== RECORDS
-- ==== Sys2Proof/Laws/State.lean ====
section
/-! SUPPORT. What the plain updates of State leave as it was: one lemma for each field and update, so that no proof unfolds a
record update. -/

namespace Sys2Proof.Machine

variable (s : State)

@[simp] theorem setReg_dft (r : RegName) (v : BitVec 64) (i j : Nat) : (s.setReg r v i j).dft = s.dft := rfl
@[simp] theorem setReg_vaux (r : RegName) (v : BitVec 64) (i j : Nat) : (s.setReg r v i j).vaux = s.vaux := rfl
@[simp] theorem setReg_portUp (r : RegName) (v : BitVec 64) (i j : Nat) : (s.setReg r v i j).portUp = s.portUp := rfl
@[simp] theorem setReg_coreUp (r : RegName) (v : BitVec 64) (i j : Nat) : (s.setReg r v i j).coreUp = s.coreUp := rfl
@[simp] theorem setReg_coldRst (r : RegName) (v : BitVec 64) (i j : Nat) : (s.setReg r v i j).coldRst = s.coldRst := rfl
@[simp] theorem setReg_warmRst (r : RegName) (v : BitVec 64) (i j : Nat) : (s.setReg r v i j).warmRst = s.warmRst := rfl
@[simp] theorem setReg_freezeIn (r : RegName) (v : BitVec 64) (i j : Nat) : (s.setReg r v i j).freezeIn = s.freezeIn := rfl
@[simp] theorem setReg_wakeIn (r : RegName) (v : BitVec 64) (i j : Nat) : (s.setReg r v i j).wakeIn = s.wakeIn := rfl
@[simp] theorem setReg_hiLatch (r : RegName) (v : BitVec 64) (i j : Nat) : (s.setReg r v i j).hiLatch = s.hiLatch := rfl
@[simp] theorem setReg_wrHold (r : RegName) (v : BitVec 64) (i j : Nat) : (s.setReg r v i j).wrHold = s.wrHold := rfl
@[simp] theorem setReg_rdata (r : RegName) (v : BitVec 64) (i j : Nat) : (s.setReg r v i j).rdata = s.rdata := rfl
@[simp] theorem setReg_now (r : RegName) (v : BitVec 64) (i j : Nat) : (s.setReg r v i j).now = s.now := rfl
@[simp] theorem setReg_lehrNow (r : RegName) (v : BitVec 64) (i j : Nat) : (s.setReg r v i j).lehrNow = s.lehrNow := rfl
@[simp] theorem setReg_port (r : RegName) (v : BitVec 64) (i j : Nat) : (s.setReg r v i j).port = s.port := rfl
@[simp] theorem setReg_agt (r : RegName) (v : BitVec 64) (i j : Nat) : (s.setReg r v i j).agt = s.agt := rfl
@[simp] theorem setReg_shadow (r : RegName) (v : BitVec 64) (i j : Nat) : (s.setReg r v i j).shadow = s.shadow := rfl
@[simp] theorem setReg_sl (r : RegName) (v : BitVec 64) (i j : Nat) : (s.setReg r v i j).sl = s.sl := rfl
@[simp] theorem setReg_cab (r : RegName) (v : BitVec 64) (i j : Nat) : (s.setReg r v i j).cab = s.cab := rfl
@[simp] theorem setReg_mem (r : RegName) (v : BitVec 64) (i j : Nat) : (s.setReg r v i j).mem = s.mem := rfl
@[simp] theorem setReg_integ (r : RegName) (v : BitVec 64) (i j : Nat) : (s.setReg r v i j).integ = s.integ := rfl
@[simp] theorem setReg_repair (r : RegName) (v : BitVec 64) (i j : Nat) : (s.setReg r v i j).repair = s.repair := rfl
@[simp] theorem setReg_govSlot (r : RegName) (v : BitVec 64) (i j : Nat) : (s.setReg r v i j).govSlot = s.govSlot := rfl
@[simp] theorem setReg_govCap (r : RegName) (v : BitVec 64) (i j : Nat) : (s.setReg r v i j).govCap = s.govCap := rfl
@[simp] theorem setReg_govBg (r : RegName) (v : BitVec 64) (i j : Nat) : (s.setReg r v i j).govBg = s.govBg := rfl
@[simp] theorem setReg_stw (r : RegName) (v : BitVec 64) (i j : Nat) : (s.setReg r v i j).stw = s.stw := rfl
@[simp] theorem setReg_hutch (r : RegName) (v : BitVec 64) (i j : Nat) : (s.setReg r v i j).hutch = s.hutch := rfl
@[simp] theorem setReg_lehr (r : RegName) (v : BitVec 64) (i j : Nat) : (s.setReg r v i j).lehr = s.lehr := rfl
@[simp] theorem setReg_pt (r : RegName) (v : BitVec 64) (i j : Nat) : (s.setReg r v i j).pt = s.pt := rfl
@[simp] theorem setReg_start (r : RegName) (v : BitVec 64) (i j : Nat) : (s.setReg r v i j).start = s.start := rfl
@[simp] theorem setReg_fault (r : RegName) (v : BitVec 64) (i j : Nat) : (s.setReg r v i j).fault = s.fault := rfl
@[simp] theorem setReg_nq (r : RegName) (v : BitVec 64) (i j : Nat) : (s.setReg r v i j).nq = s.nq := rfl
@[simp] theorem setReg_fb (r : RegName) (v : BitVec 64) (i j : Nat) : (s.setReg r v i j).fb = s.fb := rfl
@[simp] theorem setReg_irq (r : RegName) (v : BitVec 64) (i j : Nat) : (s.setReg r v i j).irq = s.irq := rfl
@[simp] theorem setReg_cmd (r : RegName) (v : BitVec 64) (i j : Nat) : (s.setReg r v i j).cmd = s.cmd := rfl
@[simp] theorem setReg_sleepReady (r : RegName) (v : BitVec 64) (i j : Nat) : (s.setReg r v i j).sleepReady = s.sleepReady := rfl
@[simp] theorem setReg_frzReq (r : RegName) (v : BitVec 64) (i j : Nat) : (s.setReg r v i j).frzReq = s.frzReq := rfl
@[simp] theorem setReg_frzCode (r : RegName) (v : BitVec 64) (i j : Nat) : (s.setReg r v i j).frzCode = s.frzCode := rfl
@[simp] theorem setReg_frzOrigin (r : RegName) (v : BitVec 64) (i j : Nat) : (s.setReg r v i j).frzOrigin = s.frzOrigin := rfl
@[simp] theorem setReg_walks (r : RegName) (v : BitVec 64) (i j : Nat) : (s.setReg r v i j).walks = s.walks := rfl
@[simp] theorem setReg_conf (r : RegName) (v : BitVec 64) (i j : Nat) : (s.setReg r v i j).conf = s.conf := rfl
@[simp] theorem setReg_tx (r : RegName) (v : BitVec 64) (i j : Nat) : (s.setReg r v i j).tx = s.tx := rfl
@[simp] theorem setReg_memTx (r : RegName) (v : BitVec 64) (i j : Nat) : (s.setReg r v i j).memTx = s.memTx := rfl
@[simp] theorem setReg_ptTx (r : RegName) (v : BitVec 64) (i j : Nat) : (s.setReg r v i j).ptTx = s.ptTx := rfl
@[simp] theorem setReg_work (r : RegName) (v : BitVec 64) (i j : Nat) : (s.setReg r v i j).work = s.work := rfl
@[simp] theorem setReg_free (r : RegName) (v : BitVec 64) (i j : Nat) : (s.setReg r v i j).free = s.free := rfl
@[simp] theorem setReg_pending (r : RegName) (v : BitVec 64) (i j : Nat) : (s.setReg r v i j).pending = s.pending := rfl

@[simp] theorem setFport_dft (p : Nat) (v : FPort) : (s.setFport p v).dft = s.dft := rfl
@[simp] theorem setFport_vaux (p : Nat) (v : FPort) : (s.setFport p v).vaux = s.vaux := rfl
@[simp] theorem setFport_portUp (p : Nat) (v : FPort) : (s.setFport p v).portUp = s.portUp := rfl
@[simp] theorem setFport_coreUp (p : Nat) (v : FPort) : (s.setFport p v).coreUp = s.coreUp := rfl
@[simp] theorem setFport_coldRst (p : Nat) (v : FPort) : (s.setFport p v).coldRst = s.coldRst := rfl
@[simp] theorem setFport_warmRst (p : Nat) (v : FPort) : (s.setFport p v).warmRst = s.warmRst := rfl
@[simp] theorem setFport_freezeIn (p : Nat) (v : FPort) : (s.setFport p v).freezeIn = s.freezeIn := rfl
@[simp] theorem setFport_wakeIn (p : Nat) (v : FPort) : (s.setFport p v).wakeIn = s.wakeIn := rfl
@[simp] theorem setFport_regs (p : Nat) (v : FPort) : (s.setFport p v).regs = s.regs := rfl
@[simp] theorem setFport_hiLatch (p : Nat) (v : FPort) : (s.setFport p v).hiLatch = s.hiLatch := rfl
@[simp] theorem setFport_wrHold (p : Nat) (v : FPort) : (s.setFport p v).wrHold = s.wrHold := rfl
@[simp] theorem setFport_rdata (p : Nat) (v : FPort) : (s.setFport p v).rdata = s.rdata := rfl
@[simp] theorem setFport_now (p : Nat) (v : FPort) : (s.setFport p v).now = s.now := rfl
@[simp] theorem setFport_lehrNow (p : Nat) (v : FPort) : (s.setFport p v).lehrNow = s.lehrNow := rfl
@[simp] theorem setFport_agt (p : Nat) (v : FPort) : (s.setFport p v).agt = s.agt := rfl
@[simp] theorem setFport_shadow (p : Nat) (v : FPort) : (s.setFport p v).shadow = s.shadow := rfl
@[simp] theorem setFport_sl (p : Nat) (v : FPort) : (s.setFport p v).sl = s.sl := rfl
@[simp] theorem setFport_cab (p : Nat) (v : FPort) : (s.setFport p v).cab = s.cab := rfl
@[simp] theorem setFport_mem (p : Nat) (v : FPort) : (s.setFport p v).mem = s.mem := rfl
@[simp] theorem setFport_integ (p : Nat) (v : FPort) : (s.setFport p v).integ = s.integ := rfl
@[simp] theorem setFport_repair (p : Nat) (v : FPort) : (s.setFport p v).repair = s.repair := rfl
@[simp] theorem setFport_govSlot (p : Nat) (v : FPort) : (s.setFport p v).govSlot = s.govSlot := rfl
@[simp] theorem setFport_govCap (p : Nat) (v : FPort) : (s.setFport p v).govCap = s.govCap := rfl
@[simp] theorem setFport_govBg (p : Nat) (v : FPort) : (s.setFport p v).govBg = s.govBg := rfl
@[simp] theorem setFport_stw (p : Nat) (v : FPort) : (s.setFport p v).stw = s.stw := rfl
@[simp] theorem setFport_hutch (p : Nat) (v : FPort) : (s.setFport p v).hutch = s.hutch := rfl
@[simp] theorem setFport_lehr (p : Nat) (v : FPort) : (s.setFport p v).lehr = s.lehr := rfl
@[simp] theorem setFport_pt (p : Nat) (v : FPort) : (s.setFport p v).pt = s.pt := rfl
@[simp] theorem setFport_start (p : Nat) (v : FPort) : (s.setFport p v).start = s.start := rfl
@[simp] theorem setFport_fault (p : Nat) (v : FPort) : (s.setFport p v).fault = s.fault := rfl
@[simp] theorem setFport_nq (p : Nat) (v : FPort) : (s.setFport p v).nq = s.nq := rfl
@[simp] theorem setFport_fb (p : Nat) (v : FPort) : (s.setFport p v).fb = s.fb := rfl
@[simp] theorem setFport_irq (p : Nat) (v : FPort) : (s.setFport p v).irq = s.irq := rfl
@[simp] theorem setFport_cmd (p : Nat) (v : FPort) : (s.setFport p v).cmd = s.cmd := rfl
@[simp] theorem setFport_sleepReady (p : Nat) (v : FPort) : (s.setFport p v).sleepReady = s.sleepReady := rfl
@[simp] theorem setFport_frzReq (p : Nat) (v : FPort) : (s.setFport p v).frzReq = s.frzReq := rfl
@[simp] theorem setFport_frzCode (p : Nat) (v : FPort) : (s.setFport p v).frzCode = s.frzCode := rfl
@[simp] theorem setFport_frzOrigin (p : Nat) (v : FPort) : (s.setFport p v).frzOrigin = s.frzOrigin := rfl
@[simp] theorem setFport_walks (p : Nat) (v : FPort) : (s.setFport p v).walks = s.walks := rfl
@[simp] theorem setFport_conf (p : Nat) (v : FPort) : (s.setFport p v).conf = s.conf := rfl
@[simp] theorem setFport_tx (p : Nat) (v : FPort) : (s.setFport p v).tx = s.tx := rfl
@[simp] theorem setFport_memTx (p : Nat) (v : FPort) : (s.setFport p v).memTx = s.memTx := rfl
@[simp] theorem setFport_ptTx (p : Nat) (v : FPort) : (s.setFport p v).ptTx = s.ptTx := rfl
@[simp] theorem setFport_work (p : Nat) (v : FPort) : (s.setFport p v).work = s.work := rfl
@[simp] theorem setFport_free (p : Nat) (v : FPort) : (s.setFport p v).free = s.free := rfl
@[simp] theorem setFport_pending (p : Nat) (v : FPort) : (s.setFport p v).pending = s.pending := rfl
====
EXERCISE REQUIREMENTS
Using the data above, repeat exactly the lines that begin at the line with "j).vaux = s.vaux := rfl" and end at the line with "j).integ = s.integ := rfl", both ends included.

EXPECTED OUTPUT
@[simp] theorem setReg_vaux (r : RegName) (v : BitVec 64) (i j : Nat) : (s.setReg r v i j).vaux = s.vaux := rfl
@[simp] theorem setReg_portUp (r : RegName) (v : BitVec 64) (i j : Nat) : (s.setReg r v i j).portUp = s.portUp := rfl
@[simp] theorem setReg_coreUp (r : RegName) (v : BitVec 64) (i j : Nat) : (s.setReg r v i j).coreUp = s.coreUp := rfl
@[simp] theorem setReg_coldRst (r : RegName) (v : BitVec 64) (i j : Nat) : (s.setReg r v i j).coldRst = s.coldRst := rfl
@[simp] theorem setReg_warmRst (r : RegName) (v : BitVec 64) (i j : Nat) : (s.setReg r v i j).warmRst = s.warmRst := rfl
@[simp] theorem setReg_freezeIn (r : RegName) (v : BitVec 64) (i j : Nat) : (s.setReg r v i j).freezeIn = s.freezeIn := rfl
@[simp] theorem setReg_wakeIn (r : RegName) (v : BitVec 64) (i j : Nat) : (s.setReg r v i j).wakeIn = s.wakeIn := rfl
@[simp] theorem setReg_hiLatch (r : RegName) (v : BitVec 64) (i j : Nat) : (s.setReg r v i j).hiLatch = s.hiLatch := rfl
@[simp] theorem setReg_wrHold (r : RegName) (v : BitVec 64) (i j : Nat) : (s.setReg r v i j).wrHold = s.wrHold := rfl
@[simp] theorem setReg_rdata (r : RegName) (v : BitVec 64) (i j : Nat) : (s.setReg r v i j).rdata = s.rdata := rfl
@[simp] theorem setReg_now (r : RegName) (v : BitVec 64) (i j : Nat) : (s.setReg r v i j).now = s.now := rfl
@[simp] theorem setReg_lehrNow (r : RegName) (v : BitVec 64) (i j : Nat) : (s.setReg r v i j).lehrNow = s.lehrNow := rfl
@[simp] theorem setReg_port (r : RegName) (v : BitVec 64) (i j : Nat) : (s.setReg r v i j).port = s.port := rfl
@[simp] theorem setReg_agt (r : RegName) (v : BitVec 64) (i j : Nat) : (s.setReg r v i j).agt = s.agt := rfl
@[simp] theorem setReg_shadow (r : RegName) (v : BitVec 64) (i j : Nat) : (s.setReg r v i j).shadow = s.shadow := rfl
@[simp] theorem setReg_sl (r : RegName) (v : BitVec 64) (i j : Nat) : (s.setReg r v i j).sl = s.sl := rfl
@[simp] theorem setReg_cab (r : RegName) (v : BitVec 64) (i j : Nat) : (s.setReg r v i j).cab = s.cab := rfl
@[simp] theorem setReg_mem (r : RegName) (v : BitVec 64) (i j : Nat) : (s.setReg r v i j).mem = s.mem := rfl
@[simp] theorem setReg_integ (r : RegName) (v : BitVec 64) (i j : Nat) : (s.setReg r v i j).integ = s.integ := rfl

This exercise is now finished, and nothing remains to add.